Website | Community | Blog
Visual Data Preparation (VDP) is an open-source tool to streamline the end-to-end visual data processing pipeline:
- Ingest unstructured visual data from data sources such as data lakes or IoT devices;
- Transform visual data to meaningful structured data representations by Vision AI models;
- Load the structured data into warehouses, applications, or other destinations.
The goal of VDP is to seamlessly bring Vision AI into the modern data stack with a standardised framework. Check our blog post Missing piece in modern data stack: visual data preparation on how this tool is proposed to streamline unstructured visual data processing across different stakeholders.
Table of contents
Code in the main branch tracks under-development progress towards the next release and may not work as expected. If you are looking for a stable alpha version, please use latest release.
How VDP works
The core concept of VDP is pipeline. A pipeline is an end-to-end workflow that automates a sequence of tasks to process visual data. Each pipeline consists of three ordered components:
- data source: where the pipeline starts. It connects the source of image and video data to be processed.
- model: a deployed Vision AI model to process the ingested visual data and generate structured outputs
- data destination: where to send the structured outputs
Based on the mode of a pipeline, it will ingest and process the visual data, send the outputs to the destination every time the trigger event occurs.
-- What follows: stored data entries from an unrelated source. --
-- ==== Sys2Proof/Machine/Funcs.lean ====
section
/-!
DEFINITION. Functions stopped and started (R15, R36, R37): GLB_FUNC_CTRL's requests, when a function has stopped, and the
ring function, which stops and starts the spanning partitions of every member.
-/

namespace Sys2Proof.Machine

/-- The function on this chip that KIND and INDEX name (R15, R37). -/
def funcIndex (kind index : Nat) : Option Nat :=
  if kind = 0 then (if index < 32 then some index else none)
  else if kind = 1 then (if index < 2 then some (32 + index) else none)
  else if kind = 2 then (if index < 4 then some (34 + index) else none)
  else if kind = 3 then (if index = 0 then some 38 else none)
  else none

/-- This chip is the ring's master by the RING record (R18, R429). -/
def State.isMaster (s : State) : Bool :=
  match ringRec s.furn.recs with
  | some r => r.master = s.pos
  | none => false

/-- The other live members. -/
def State.otherMembers (s : State) : List Nat :=
  (List.range 16).filter (fun m => m ≠ s.pos && bitAt (s.rd .FLT_MEMBERS_LIVE) m)

/-- The spanning partitions with a part on this chip. -/
def State.spanParts (s : State) : List Nat := s.partsHere.filter s.spanning

/-! ### Stops -/

/-- The vats that hold blocks of a partition. -/
def State.vatsOf (s : State) (p : Nat) : List Nat := s.scopeVats (.reclaim p)

/-- Begin the stop of a function that runs (R36): STOPPING; a PREEMPT asks the partition's vats to yield. -/
def State.beginStop (s : State) (k : Nat) (drain : Bool) : State :=
  if s.funcState k ≠ fnRunning then s
  else
    let (id, s1) := (s.setFunc k fnStopping).takeId
    let s2 : State := { s1 with hb := { s1.hb with stops := s1.hb.stops ++ [⟨id, .func k drain, []⟩] } }
    if k < 32 && !drain then (s2.vatsOf k).foldl (fun (s : State) n => s.preempt n k) s2 else s2

/-- The commands of a partition that its engines hold, the registered WAITs apart (R36). -/
def State.engineCmds (s : State) (p : Nat) : List Cmd :=
  s.allCmds.filter (fun c => c.p = p && c.phase = .handed && c.op ≠ 0x41 && c.op ≠ 0x03)

/-- A tile in flight whose fragment block has stopped at SAVEPT and is saved (R201), or that waits for its couch. -/
def State.stopped (s : State) (t : TileRun) : Bool :=
  match t.job with
  | some j => s.sched.saved.any (fun x => x.block.launch = j.launch)
  | none => false

/-- The engines of a partition have reached their tile boundaries and saved (R36): no block is resident, no tile of a render
pass is in flight, and no picture or baler job has been started. -/
def State.atBoundary (s : State) (p : Nat) : Bool :=
  s.vatsOf p = [] && !s.geo.passes.any (fun x => x.p = p && x.inflight.any (fun t => !s.stopped t)) &&
    !(s.engineCmds p).any (fun c => (engineOf c.op = 2 || engineOf c.op = 3) && c.progress ≠ 0 && c.result.isNone)

/-- A DRAIN has ended (R36): every command that has passed intake has been handed off, unless a hold of R244 keeps it, and
has run to completion. -/
def State.drained (s : State) (p : Nat) : Bool :=
  s.engineCmds p = [] && !s.allCmds.any (fun c => c.p = p && s.eligible c) && s.vatsOf p = []

/-- The function has stopped: what its STOPPED waits for (R36). -/
def State.quiet (s : State) (k : Nat) (drain : Bool) : Bool :=
  if k < 32 then (if drain then s.drained k else s.atBoundary k)
  else if k < 34 then true
  else if k < 38 then
    !(storeGet [] s.codec.engines (k - 34)).any (fun id => match s.cmd id with
      | some c => c.progress ≠ 0 && c.result.isNone
      | none => false)
  else s.spanParts.all (fun p => s.funcState p = fnStopped) &&
    !s.ring.reqs.any (fun r => leAt r.msg 0 1 = 7 && leAt r.msg 8 1 = 0x09 && leAt r.msg 12 1 ≠ 4)

/-- The body of FUNC after SUB: mode and function identifier (R423). -/
def funcBody (mode ident : Nat) : List Byte := [0x09, 0, 0, 0] ++ toLe 2 mode ++ toLe 2 ident

/-- Send a FUNC of the ring function to every other live member (R36). -/
def State.tellRing (s : State) (mode : Nat) : State :=
  s.otherMembers.foldl (fun s m => s.feltReq m 7 0 (funcBody mode (funcIdent m 38)) .ctl) s

/-- The status of a request to a function (R37). -/
def State.funcStatus (s : State) (op kind index : Nat) : Nat :=
  match funcIndex kind index with
  | none => stBadValue
  | some k =>
    if k = 38 && !s.isMaster then stFurnish 0x15 0
    else if op = 3 && s.funcState k = fnStaged then
      stBusy 0x80 0 (0x10 + s.rd .GLB_FURNISH_STATUS_MASTER)
    else stOk

/-- A request at GLB_FUNC_CTRL by the PF: the fields, then what it does. -/
def State.funcAsk (s : State) (op kind index : Nat) (act : State → State) : State :=
  if s.pfWrites then
    act (((s.wr .GLB_FUNC_CTRL_OP op).wr .GLB_FUNC_CTRL_KIND kind).wr .GLB_FUNC_CTRL_INDEX index)
  else s

/-- A STOP request (R36, R37): a function that is not RUNNING stays as it is. -/
def State.stopReq (s : State) (kind index : Nat) (drain : Bool) : State :=
  let st := s.funcStatus 1 kind index
  let s1 := s.wr .GLB_FUNC_RESULT_STATUS st
  match funcIndex kind index with
  | some k =>
    if st ≠ stOk || s.funcState k ≠ fnRunning then s1
    else
      let s2 := s1.beginStop k drain
      if k = 38 then (s2.spanParts.foldl (fun (s : State) p => s.beginStop p drain) s2).tellRing (if drain then 2 else 1)
      else s2
  | none => s1

/-- STOP_PREEMPT (R36). -/
def execStopPreempt (kind : BitVec 4) (index : BitVec 8) (s : State) : Host.Outcome State Fault Refusal :=
  .next (s.funcAsk 1 kind.toNat index.toNat (fun s => s.stopReq kind.toNat index.toNat false))

/-- STOP_DRAIN (R36). -/
def execStopDrain (kind : BitVec 4) (index : BitVec 8) (s : State) : Host.Outcome State Fault Refusal :=
  .next (s.funcAsk 2 kind.toNat index.toNat (fun s => s.stopReq kind.toNat index.toNat true))

/-! ### Starts -/

/-- A head's PCLK and timing are ones that a START takes (R209 and the calender's registers). -/
def State.headOk (s : State) (h : Nat) : Bool :=
  let khz := s.rd .CAL_HEAD_CTRL_KHZ h
  let line (act start stop total : Nat) : Bool :=
    1 ≤ act && decide (act ≤ 4096) && decide (act < start) && decide (start < stop) && decide (stop < total)
  25000 ≤ khz && decide (khz ≤ 600000) &&
    line (s.rd .CAL_TIMING_HACTIVE h) (s.rd .CAL_TIMING_HSYNC_START h) (s.rd .CAL_TIMING_HSYNC_END h)
      (s.rd .CAL_TIMING_HTOTAL h) &&
    line (s.rd .CAL_TIMING_VACTIVE h) (s.rd .CAL_TIMING_VSYNC_START h) (s.rd .CAL_TIMING_VSYNC_END h)
      (s.rd .CAL_TIMING_VTOTAL h)

/-- A stopped function starts (R37). A head's START wakes the calender (R446) and clears FAIL; a PCLK or timing out of
range sets FAIL, and the head stays STOPPED. -/
def State.beginStart (s : State) (k : Nat) : State :=
  if s.funcState k = fnStopped then
    if k = 32 || k = 33 then
      let s1 := s.wakeNow domCal
      let ok := s1.headOk (k - 32)
      let s2 := s1.wr .CAL_HEAD_CTRL_FAIL (b2n (!ok)) (k - 32)
      if ok then s2.setFunc k fnStarting else s2
    else s.setFunc k fnStarting
  else s

/-- A START request (R37). -/
def State.startReq (s : State) (kind index : Nat) : State :=
  let st := s.funcStatus 3 kind index
  let s1 := s.wr .GLB_FUNC_RESULT_STATUS st
  match funcIndex kind index with
  | some k =>
    if st ≠ stOk || s.funcState k ≠ fnStopped then s1
    else
      let s2 := s1.beginStart k
      if k = 38 then (s2.spanParts.foldl State.beginStart s2).tellRing 3 else s2
  | none => s1

/-- START (R37). -/
def execStart (kind : BitVec 4) (index : BitVec 8) (s : State) : Host.Outcome State Fault Refusal :=
  .next (s.funcAsk 3 kind.toNat index.toNat (fun s => s.startReq kind.toNat index.toNat))

/-! ### Answers to the ring's master -/

/-- A request of another chip has been carried out here (mode 5: an invalidation, R349). -/
def State.funcReqDone (s : State) (r : FuncReq) : Bool :=
  if r.mode = 4 then !s.hb.stops.any (fun x => x.cause = .fault r.p)
  else if r.mode = 5 then
    !s.xlt.inval.any (fun x => x.1 = r.p) && !s.xlt.pendInval.any (fun x => x.1 = r.p)
  else if r.mode = 3 then s.spanParts.all (fun p => s.funcState p ≠ fnStarting)
  else s.spanParts.all (fun p => s.funcState p ≠ fnStopping)

/-- Answer the FUNC requests that have been carried out. -/
def State.answerFuncs (s : State) : State :=
  (s.ring.funcs.filter s.funcReqDone).foldl (fun (s : State) r =>
    ({ s with ring := { s.ring with funcs := s.ring.funcs.filter (fun x => x ≠ r) } }).feltCpl 7 r.src r.tag r.p stOk [])
    s

/-- The stop of a function, if one runs. -/
def State.funcStop (s : State) (k : Nat) : Option (Stop × Bool) :=
  s.hb.stops.findSome? (fun x => match x.cause with
    | .func j d => if j = k then some (x, d) else none
    | _ => none)

/-- FUNCTION_STOPPED (R36): the function's last engine has acknowledged. -/
def State.funcStopped (s : State) (k : Nat) : State :=
  match s.funcStop k with
  | none => s
  | some (x, drain) =>
    if s.quiet k drain then ((s.dropStops (fun y => y.id = x.id)).finishStop x.cause).answerFuncs else s

/-- FUNCTION_STOPPED (R36). -/
def execFunctionStopped (k : Fin 39) (s : State) : Host.Outcome State Fault Refusal :=
  .next (if s.live then s.funcStopped k else s)

/-- The body of ROOT after SUB: partition and XLT_ROOT value (R423). -/
def State.rootBody (s : State) (p : Nat) : List Byte :=
  [0x0A, 0, 0, 0] ++ toLe 4 p ++ toLe 8 (s.addrOf .XLT_ROOT_ADDR p + s.rd .XLT_ROOT_EN p)

/-- The home chip sends a spanning partition's root to each member (R335). -/
def State.tellRoot (s : State) (p : Nat) : State :=
  if s.spanning p && s.homed p then
    ((s.spanChips p).filter (fun m => m ≠ s.pos)).foldl (fun s m => s.feltReq m 7 p (s.rootBody p) .ctl) s
  else s

/-- A starting function runs (R37): a partition or decode engine when its engines accept work, the ring when every live
member has started its spanning partitions. A head leaves STARTING at the end of its training. -/
def State.funcStarted (s : State) (k : Nat) : State :=
  if s.funcState k ≠ fnStarting || k = 32 || k = 33 then s
  else if k = 38 then
    if s.spanParts.all (fun p => s.funcState p = fnRunning) &&
        !s.ring.reqs.any (fun r => leAt r.msg 0 1 = 7 && leAt r.msg 8 1 = 0x09 && leAt r.msg 12 1 = 3)
    then s.setFunc k fnRunning else s
  else ((((s.setFunc k fnRunning).tellRoot k).poolStep).geoStep k).answerFuncs

/-- FUNCTION_STARTED (R37). -/
def execFunctionStarted (k : Fin 39) (s : State) : Host.Outcome State Fault Refusal :=
  .next (if s.live then s.funcStarted k else s)

end Sys2Proof.Machine
end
We use data connector as a general term to represent data source and data destination. Please find the supported data connectors here.
Quick start
Download and run VDP locally
Execute the following commands to start pre-built images with all the dependencies:
$ git clone https://github.com/instill-ai/vdp.git && cd vdp
# Build instill/vdp:dev local development image
$ make build
# Launch all services.
$ make all
Run the samples to trigger an object detection pipeline
We provide sample codes on how to build and trigger an object detection pipeline. Run it with the local VDP:
$ cd examples-go
# Download a YOLOv4 ONNX model for object detection task (GPU not required)
$ curl -o yolov4-onnx-cpu.zip https://artifacts.instill.tech/vdp/sample-models/yolov4-onnx-cpu.zip
# [optional] Download a test image or use your own images
$ curl -o dog.jpg https://artifacts.instill.tech/dog.jpg
# Deploy the model
$ go run deploy-model/main.go --model-path yolov4-onnx-cpu.zip --model-name yolov4
# Test the model
$ go run test-model/main.go --model-name yolov4 --test-image dog.jpg
# Create an object detection pipeline
$ go run create-pipeline/main.go --pipeline-name hello-pipeline --model-name yolov4
# Trigger the pipeline by using the same test image
$ go run trigger-pipeline/main.go --pipeline-name hello-pipeline --test-image dog.jpg
Create a pipeline with your own models
Please follow the guideline "Prepare your own model to deploy on VDP ". Based on the above sample codes, you can deploy a prepared model and create your own pipeline.
Clean up
To clean up all running services:
$ make prune
Documentation
The gRPC protocols in protobufs provide the single source of truth for the VDP APIs. To view the generated OpenAPI spec on http://localhost:3000:
$ make doc
Community support
For general help using VDP, you can use one of these channels:
- GitHub (bug reports, feature requests, project discussions and contributions)
- Discord (live discussion with the community and the Instill AI Team)
License
See the LICENSE file for licensing information.